Like any X-ray, getting a mammogram exposes your body to a very small amount of radiation. However, the benefits of screening for cancer far outweigh the risks of the radiation exposure.

When do you get the results?

Mammograms are reviewed by a radiologist and the results are then shared with your doctor. If the results are normal, you’ll receive them within a few weeks of the test. Abnormal results are communicated faster so your doctor can order a diagnostic mammogram and other tests. Waiting for the results can be stressful, but a longer wait is typically a good sign.

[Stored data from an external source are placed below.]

/-! ## The worked examples of chapters 1, 2, 5, 10 -/

theorem test_map_checks : twoLines.checks carriagePar = true := by decide +kernel
theorem test_home : (twoLines.home? (.line 0) 40500, twoLines.home? (.line 0) 41000, twoLines.home? (.line 0) 132000) =
    (some 1, some 1, some 4) := by decide +kernel
theorem test_covering : (twoLines.covering (.line 0) 98000 121000).map (·.seg) = [2, 3, 4] := by decide +kernel
theorem test_next : [twoLines.next? 2 .up 0, twoLines.next? 3 .up 0, twoLines.next? 4 .up 2, twoLines.next? 1 .down 0,
    twoLines.next? 0 .down 0, twoLines.next? 6 .up 0] = [some 3, some 4, some 5, some 0, none, none] := by decide +kernel
theorem test_guard_set : twoLines.guardSet 0 = [3, 5] := by decide +kernel
theorem test_deck_centres : ((twoLines.deck? 0 0).map (·.centre), (twoLines.deck? 0 2).map (·.centre)) =
    (some 132000, some (-12000)) := by decide +kernel
theorem test_pads_judged : (((twoLines.judgePads 12000).pad? 5).isSome, ((twoLines.judgePads 4000).pad? 5).isSome,
    ((twoLines.judgePads 12000).pad? 3).map (·.home)) = (false, true, some (some 1)) := by decide +kernel
theorem test_pad_in_guard : TrackMap.checks { twoLines with pads := twoLines.pads.set 0 ⟨true, 0, 115000, 20⟩ } carriagePar =
    false := by decide +kernel
theorem test_third_segment : TrackMap.checks { twoLines with segments := twoLines.segments.set 7 (seg .plain 0 107000 109000) }
    carriagePar = false := by decide +kernel
theorem test_tables : (car.env.loadedTable, car.env.emptyTable) =
    (#v[0, 67, 267, 867, 2086, 3825, 6600, 10125], #v[0, 53, 180, 520, 1170, 2070, 3480, 5250]) := by decide +kernel
theorem test_ladder : orderLadder [60, 5, 400, 350, 900, 3000, 1500] = [0, 60, 60, 400, 400, 900, 2500, 2500] := by decide
theorem test_gap : ({ table with par := { table.par with station := 7 } } : Station).gap { frame := .beacon } = 270 := by decide +kernel

/-- The carriage of chapter 2, in mm: 40 000 counts from 90 000 with G 8 give centre 100 000, travel 10 000, U 90. -/
theorem test_counts :
    (match exec (.countReport 0 40000) (at' { car with pos := { car.pos with acc := 90000000, centre := 90000 } }) with
     | .next t => (t.station.pos.centre, t.station.pos.travel, t.station.pos.u)
     | _ => (0, 0, 0)) = (100000, 10000, 90) := by decide +kernel

/-- The climb of chapter 5 begins: a carriage with its track held and a stop point ahead raises 0 to 1 at an evaluation. -/
theorem test_first_raise :
    (match exec (.confirmedStepChange 0 0) (at' { car with order := { state := .running, legStop := some 70000 } }) with
     | .next t => (t.station.env.commanded, t.station.env.lastRaise)
     | _ => (9, none)) = (1, some 10000) := by decide +kernel

/-- Chapter 4: station 12's CLAIM, rank 2, meets station 5's LISTENING entry of wait count 1; 5 abandons it, and its
wait count rises to 2. -/
theorem test_crossed_claim :
    (match exec (.claimReceived 0 ⟨12, .carriage⟩ 2 0 ⟨2, false⟩) (at' { car with claims :=
        { entries := [{ seg := 2, state := .listening, purpose := .ahead, asker := .order, windowEnd := some 10300 }]
          waitCount := 1 } }) with
     | .next t => (t.station.claims.entries.map (·.seg), t.station.claims.waitCount)
     | _ => ([9], 0)) = ([], 2) := by decide +kernel

/-- Chapter 5, "a yield at speed": segments 30, 31 and 32 of line 3 (line 2 here is not used), L 12 000, U 180. -/
def threeSegments : TrackMap :=
  { lines := (Vector.replicate 8 {}).set 3 ⟨true, 86000, 130000, {}, {}⟩
    segments := (((Vector.replicate 128 {}).set 30 (seg .plain 3 86000 104000)).set 31 (seg .plain 3 104000 106000)).set 32
      (seg .plain 3 106000 130000) }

How do you prepare for the test?

Breasts are most tender during and right before your period, so you may want to schedule your mammogram based on your menstrual cycle to reduce discomfort during the test. Avoid wearing any deodorant, lotions, or perfume as these substances can show up on the X-ray images and cause confusion.

While they may be unpleasant, mammograms can be a life-saving tool. The stress of the exam and its pending results will give way to serious relief — especially if it means catching breast cancer in its earliest stages.